• _What you need to do_
From the data below, return the exact lines starting at the line containing "def execVxor (t" and ending at the line containing "def execVsra (t", both included, and nothing else.
>>>
-- ==== Sys2Proof/Machine/ShortVector.lean ====
section
/-!
DEFINITION. Short-vector instructions (03 R107 to R133): elements of a 128-bit register under a lane mask.
-/

namespace Sys2Proof.Machine

/-! ## The extension field (03 Table 3-1) -/

def svEw (f : Fld) : Nat := nbits f.imm.toNat 30 2
def svFmt (f : Fld) : Nat := nbits f.imm.toNat 26 4
def svRm (f : Fld) : Nat := nbits f.imm.toNat 24 2
def svSub (f : Fld) : Nat := nbits f.imm.toNat 20 4
def svPos (f : Fld) : Nat := nbits f.imm.toNat 16 2
def svImm (f : Fld) : Nat := nbits f.imm.toNat 0 16

/-- Element width in bits, and number of elements. -/
def svW (f : Fld) : Nat := 2 ^ (svEw f + 3)
def svN (f : Fld) : Nat := 128 / svW f

/-- Fields that Table 3-2 lets an instruction use. -/
structure SvUse where
  fmt : Bool := false
  sub : Nat := 1
  pos : Bool := false
  imm : Nat := 1

/-- Fields outside Table 3-2 are 0; `sub` and `imm` lie below their bounds. A reserved code in `fmt` passes to R114
(DEDUCED, notes/assumptions/57.md). An `rm` that the instruction has no use for is ignored (DESIGN CHOICE,
notes/assumptions/62.md). -/
def svOk (f : Fld) (u : SvUse) : Bool :=
  nbits f.imm.toNat 18 2 == 0 && (u.fmt || svFmt f == 0 || fmtReserved (svFmt f)) && decide (svSub f < u.sub) &&
    (u.pos || svPos f == 0) && decide (svImm f < u.imm)

/-- Every opcode of this chapter is guarded by lanes, not by a scalar guard (03 R110). -/
def vecBody (legal : Bool) (act : State → Res) : Body := { plain legal act with vec := true }

/-! ## Elements (03 R108, R109) -/

/-- Element `i` of width `w`. -/
def elem (x : BitVec 128) (w i : Nat) : Nat := nbits x.toNat (w * i) w

/-- The register with element `i` of width `w` set to the low bits of `v`. -/
def putElem (x : BitVec 128) (w i v : Nat) : BitVec 128 :=
  BitVec.ofNat 128 (x.toNat - elem x w i * 2 ^ (w * i) + v % 2 ^ w * 2 ^ (w * i))

/-- Lane `i` is active. -/
def active (m : BitVec 16) (i : Nat) : Bool := m.getLsbD i

/-- Some lane below `n` is active. -/
def anyActive (m : BitVec 16) (n : Nat) : Bool := (List.range n).any (active m)

/-- `n` elements of width `w` by `g`; inactive ones keep their values. -/
def mapLanes (old : BitVec 128) (w n : Nat) (m : BitVec 16) (g : Nat → Nat) : BitVec 128 :=
  (List.range n).foldl (fun x i => if active m i then putElem x w i (g i) else x) old

/-- As `mapLanes`, with the flags of the active elements. -/
def mapLanesF (old : BitVec 128) (w n : Nat) (m : BitVec 16) (g : Nat → Nat × FFlags) : BitVec 128 × FFlags :=
  (List.range n).foldl (fun r i =>
    if active m i then let y := g i; (putElem r.1 w i y.1, r.2 ||| y.2) else r) (old, 0)

/-- A predicate whose bit `i` below `n` is `g i` in an active lane, and 0 elsewhere (03 R118). -/
def lanesPred (n : Nat) (m : BitVec 16) (g : Nat → Bool) : BitVec 16 :=
  (List.range n).foldl (fun (p : BitVec 16) i => if active m i && g i then p ||| BitVec.twoPow 16 i else p) 0

/-- A reserved format code in `fmt`, or in `sub` of VCVT, raises XC_FORMAT when one of lanes 0 to n - 1 is active (03 R114). -/
def withFormat (s : State) (t : Tid) (f : Fld) (code n : Nat) (k : Res) : Res :=
  if fmtReserved code && anyActive (laneMask (s.thr t) f) n then .trap xFormat (BitVec.ofNat 64 code) s else k

/-! ## Integer instructions (03 R115) -/

/-- v[d].e[i] := op w (v[s1].e[i]) (v[s2].e[i]) modulo 2^w. -/
def svInt (op : Nat → Nat → Nat → Nat) (t : Tid) (f : Fld) : Body :=
  vecBody (fieldsOk .v .v .v f && svOk f {}) fun s =>
    withFormat s t f (svFmt f) (svN f) (.ok (s.modThr t fun x =>
      let a := x.rv f.s1.toNat
      let b := x.rv f.s2.toNat
      x.wv f.d.toNat (mapLanes (x.rv f.d.toNat) (svW f) (svN f) (laneMask x f) (fun i =>
        op (svW f) (elem a (svW f) i) (elem b (svW f) i)))))

def evAdd (_w a b : Nat) : Nat := a + b
def evSub (w a b : Nat) : Nat := a + 2 ^ w - b
def evMul (_w a b : Nat) : Nat := a * b
def evAnd (_w a b : Nat) : Nat := a &&& b
def evOr (_w a b : Nat) : Nat := a ||| b
def evXor (_w a b : Nat) : Nat := a ^^^ b
def evShl (w a b : Nat) : Nat := a <<< (b % w)
def evShr (w a b : Nat) : Nat := a >>> (b % w)
def evSra (w a b : Nat) : Nat := unsignedOf w (signedOf w a / (2 ^ (b % w) : Nat))
def evMin (w a b : Nat) : Nat := if signedOf w a < signedOf w b then a else b
def evMax (w a b : Nat) : Nat := if signedOf w a < signedOf w b then b else a
def evMinu (_w a b : Nat) : Nat := min a b
def evMaxu (_w a b : Nat) : Nat := max a b

/-- VADD (03 R115). -/
def bodyVadd (t : Tid) (f : Fld) : Body := svInt evAdd t f
def execVadd (t : Tid) (f : Fld) (s : State) : Oc := issue t 0x100 f (bodyVadd t f) s

/-- VSUB (03 R115). -/
def bodyVsub (t : Tid) (f : Fld) : Body := svInt evSub t f
def execVsub (t : Tid) (f : Fld) (s : State) : Oc := issue t 0x101 f (bodyVsub t f) s

/-- VMUL (03 R115). -/
def bodyVmul (t : Tid) (f : Fld) : Body := svInt evMul t f
def execVmul (t : Tid) (f : Fld) (s : State) : Oc := issue t 0x102 f (bodyVmul t f) s

/-- VAND (03 R115). -/
def bodyVand (t : Tid) (f : Fld) : Body := svInt evAnd t f
def execVand (t : Tid) (f : Fld) (s : State) : Oc := issue t 0x103 f (bodyVand t f) s

/-- VOR (03 R115). -/
def bodyVor (t : Tid) (f : Fld) : Body := svInt evOr t f
def execVor (t : Tid) (f : Fld) (s : State) : Oc := issue t 0x104 f (bodyVor t f) s

/-- VXOR (03 R115). -/
def bodyVxor (t : Tid) (f : Fld) : Body := svInt evXor t f
def execVxor (t : Tid) (f : Fld) (s : State) : Oc := issue t 0x105 f (bodyVxor t f) s

/-- VSHL (03 R115). -/
def bodyVshl (t : Tid) (f : Fld) : Body := svInt evShl t f
def execVshl (t : Tid) (f : Fld) (s : State) : Oc := issue t 0x106 f (bodyVshl t f) s

/-- VSHR (03 R115). -/
def bodyVshr (t : Tid) (f : Fld) : Body := svInt evShr t f
def execVshr (t : Tid) (f : Fld) (s : State) : Oc := issue t 0x107 f (bodyVshr t f) s

/-- VSRA (03 R115). -/
def bodyVsra (t : Tid) (f : Fld) : Body := svInt evSra t f
def execVsra (t : Tid) (f : Fld) (s : State) : Oc := issue t 0x108 f (bodyVsra t f) s

/-- VMIN (03 R115). -/
def bodyVmin (t : Tid) (f : Fld) : Body := svInt evMin t f
def execVmin (t : Tid) (f : Fld) (s : State) : Oc := issue t 0x109 f (bodyVmin t f) s

/-- VMAX (03 R115). -/
def bodyVmax (t : Tid) (f : Fld) : Body := svInt evMax t f
def execVmax (t : Tid) (f : Fld) (s : State) : Oc := issue t 0x10A f (bodyVmax t f) s

/-- VMINU (03 R115). -/
def bodyVminu (t : Tid) (f : Fld) : Body := svInt evMinu t f
def execVminu (t : Tid) (f : Fld) (s : State) : Oc := issue t 0x10B f (bodyVminu t f) s

/-- VMAXU (03 R115). -/
def bodyVmaxu (t : Tid) (f : Fld) : Body := svInt evMaxu t f
def execVmaxu (t : Tid) (f : Fld) (s : State) : Oc := issue t 0x10C f (bodyVmaxu t f) s

/-! ## Floating point (03 R116, R117) -/

/-- Code and width of a VF operation: FP32 with ew 2, BF16 or FP16 with ew 1; a reserved code passes to R114. -/
def svFloatOk (f : Fld) : Bool :=
  fmtReserved (svFmt f) && (svEw f == 1 || svEw f == 2) || (svEw f == 2 && svFmt f == 0) ||
    (svEw f == 1 && (svFmt f == 1 || svFmt f == 2))

def svFormat (f : Fld) : FFmt := if svFmt f = 0 then fp32 else if svFmt f = 1 then bf16 else fp16

/-- The rounding of a short-vector instruction. -/
def svMode (x : Thread) (f : Fld) : RMode := plainMode (x.rmOf (svRm f))

/-- v[d].e[i] := op of v[s1].e[i], v[s2].e[i] and v[d].e[i], rounded once. -/
def svFloat (op : FVal → FVal → FVal → FVal × FFlags) (t : Tid) (f : Fld) : Body :=
  vecBody (fieldsOk .v .v .v f && svOk f { fmt := true } && svFloatOk f) fun s =>
    withFormat s t f (svFmt f) (svN f) (.ok (s.modThr t fun x =>
      let F := svFormat f
      let at_ (r i : Nat) : FVal := F.decode (elem (x.rv r) (svW f) i)
      let r := mapLanesF (x.rv f.d.toNat) (svW f) (svN f) (laneMask x f) (fun i =>
        let v := op (at_ f.s1.toNat i) (at_ f.s2.toNat i) (at_ f.d.toNat i)
        let c := F.deliver (svMode x f) v.1
        (c.1, v.2 ||| c.2))
      (x.wv f.d.toNat r.1).raise r.2))

/-- VFADD (03 R116). -/
def bodyVfadd (t : Tid) (f : Fld) : Body := svFloat (fun a b _ => a.add b) t f
def execVfadd (t : Tid) (f : Fld) (s : State) : Oc := issue t 0x110 f (bodyVfadd t f) s

/-- VFSUB (03 R116). -/
def bodyVfsub (t : Tid) (f : Fld) : Body := svFloat (fun a b _ => a.add b.negate) t f
def execVfsub (t : Tid) (f : Fld) (s : State) : Oc := issue t 0x111 f (bodyVfsub t f) s

/-- VFMUL (03 R116). -/
def bodyVfmul (t : Tid) (f : Fld) : Body := svFloat (fun a b _ => a.mul b) t f
def execVfmul (t : Tid) (f : Fld) (s : State) : Oc := issue t 0x112 f (bodyVfmul t f) s

/-- VFMA: d := d + s1 * s2 (03 R116). -/
def bodyVfma (t : Tid) (f : Fld) : Body := svFloat (fun a b d => a.fma b d) t f
def execVfma (t : Tid) (f : Fld) (s : State) : Oc := issue t 0x113 f (bodyVfma t f) s

/-- VFMIN (03 R116). -/
def bodyVfmin (t : Tid) (f : Fld) : Body := svFloat (fun a b _ => FVal.pick false a b) t f
def execVfmin (t : Tid) (f : Fld) (s : State) : Oc := issue t 0x114 f (bodyVfmin t f) s

/-- VFMAX (03 R116). -/
def bodyVfmax (t : Tid) (f : Fld) : Body := svFloat (fun a b _ => FVal.pick true a b) t f
def execVfmax (t : Tid) (f : Fld) (s : State) : Oc := issue t 0x115 f (bodyVfmax t f) s

/-! ## Conversion (03 R120, R114) -/

/-- Formats that VCVT converts between: FP32, BF16, FP16, E4M3, E5M2, INT8. -/
def cvtCode (c : Nat) : Bool := c ≤ 5

/-- The group check: pos below the ratio of the widths, unless a code is reserved. -/
def cvtPosOk (f : Fld) : Bool :=
  fmtReserved (svFmt f) || fmtReserved (svSub f) ||
    (let ws := fmtBits (svSub f)
     let wd := fmtBits (svFmt f)
     decide (svPos f < max ws wd / min ws wd))

def cvtLegal (f : Fld) : Bool :=
  fieldsOk .v .v .z f && svOk f { fmt := true, sub := 16, pos := true } && svEw f == 0 &&
    (cvtCode (svFmt f) || fmtReserved (svFmt f)) && (cvtCode (svSub f) || fmtReserved (svSub f)) && cvtPosOk f

/-- The converted register, the CORE_FPCSR flags and the FU_CVTSTAT bits. -/
def cvtLanes (x : Thread) (f : Fld) : BitVec 128 × FFlags × CStat :=
  let cs := svSub f
  let cd := svFmt f
  let ws := fmtBits cs
  let wd := fmtBits cd
  let n := 128 / max ws wd
  let src := x.rv f.s1.toNat
  (List.range n).foldl (fun r i =>
    if active (laneMask x f) i then
      let si := if ws < wd then i + svPos f * n else i
      let di := if wd < ws then i + svPos f * n else i
      let c := convert cd (svMode x f) (elemVal cs (elem src ws si))
      (putElem r.1 wd di c.code, r.2.1 ||| c.fl, r.2.2 ||| c.stat)
    else r) (x.rv f.d.toNat, 0, 0)

def bodyVcvt (t : Tid) (f : Fld) : Body :=
  vecBody (cvtLegal f) fun s =>
    withFormat s t f (svFmt f) 16 (withFormat s t f (svSub f) 16 (
      let r := cvtLanes (s.thr t) f
      .ok (cvtStat (s.modThr t fun x => (x.wv f.d.toNat r.1).raise r.2.1) t.lathe.val r.2.2)))

/-- VCVT (03 R120). -/
def execVcvt (t : Tid) (f : Fld) (s : State) : Oc := issue t 0x118 f (bodyVcvt t f) s

/-! ## Compares (03 R118) -/

def evRel (sub w a b : Nat) : Bool :=
  match sub with
  | 0 => a == b
  | 1 => a != b
  | 2 => decide (signedOf w a < signedOf w b)
  | 3 => decide (signedOf w a ≤ signedOf w b)
  | 4 => decide (a < b)
  | _ => decide (a ≤ b)

def bodyVcmp (t : Tid) (f : Fld) : Body :=
  vecBody (fieldsOk .p .v .v f && svOk f { sub := 6 }) fun s =>
    withFormat s t f (svFmt f) (svN f) (.ok (s.modThr t fun x =>
      x.wp f.d.toNat (lanesPred (svN f) (laneMask x f) (fun i =>
        evRel (svSub f) (svW f) (elem (x.rv f.s1.toNat) (svW f) i) (elem (x.rv f.s2.toNat) (svW f) i)))))

/-- VCMP (03 R118). -/
def execVcmp (t : Tid) (f : Fld) (s : State) : Oc := issue t 0x120 f (bodyVcmp t f) s

/-- A float relation 0 EQ, 1 LT, 2 LE, 3 UN with its invalid flag (02 R77). -/
def fRel (sub : Nat) (a b : FVal) : Bool × FFlags :=
  match sub with
  | 0 => (a.eq b, fIf (a.isSig || b.isSig) fNv)
  | 1 => (a.lt b, fIf (a.isNan || b.isNan) fNv)
  | 2 => (a.le b, fIf (a.isNan || b.isNan) fNv)
  | _ => (a.isNan || b.isNan, fIf (a.isSig || b.isSig) fNv)

def bodyVfcmp (t : Tid) (f : Fld) : Body :=
  vecBody (fieldsOk .p .v .v f && svOk f { fmt := true, sub := 4 } && svFloatOk f) fun s =>
    withFormat s t f (svFmt f) (svN f) (.ok (s.modThr t fun x =>
      let F := svFormat f
      let m := laneMask x f
      let rel (i : Nat) : Bool × FFlags :=
        fRel (svSub f) (F.decode (elem (x.rv f.s1.toNat) (svW f) i)) (F.decode (elem (x.rv f.s2.toNat) (svW f) i))
      let fl := (List.range (svN f)).foldl (fun (a : FFlags) i => if active m i then a ||| (rel i).2 else a) 0
      (x.wp f.d.toNat (lanesPred (svN f) m (fun i => (rel i).1))).raise fl))

/-- VFCMP (03 R118). -/
def execVfcmp (t : Tid) (f : Fld) (s : State) : Oc := issue t 0x121 f (bodyVfcmp t f) s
<<<
• _Response for this exercise_
def execVxor (t : Tid) (f : Fld) (s : State) : Oc := issue t 0x105 f (bodyVxor t f) s

/-- VSHL (03 R115). -/
def bodyVshl (t : Tid) (f : Fld) : Body := svInt evShl t f
def execVshl (t : Tid) (f : Fld) (s : State) : Oc := issue t 0x106 f (bodyVshl t f) s

/-- VSHR (03 R115). -/
def bodyVshr (t : Tid) (f : Fld) : Body := svInt evShr t f
def execVshr (t : Tid) (f : Fld) (s : State) : Oc := issue t 0x107 f (bodyVshr t f) s

/-- VSRA (03 R115). -/
def bodyVsra (t : Tid) (f : Fld) : Body := svInt evSra t f
def execVsra (t : Tid) (f : Fld) (s : State) : Oc := issue t 0x108 f (bodyVsra t f) s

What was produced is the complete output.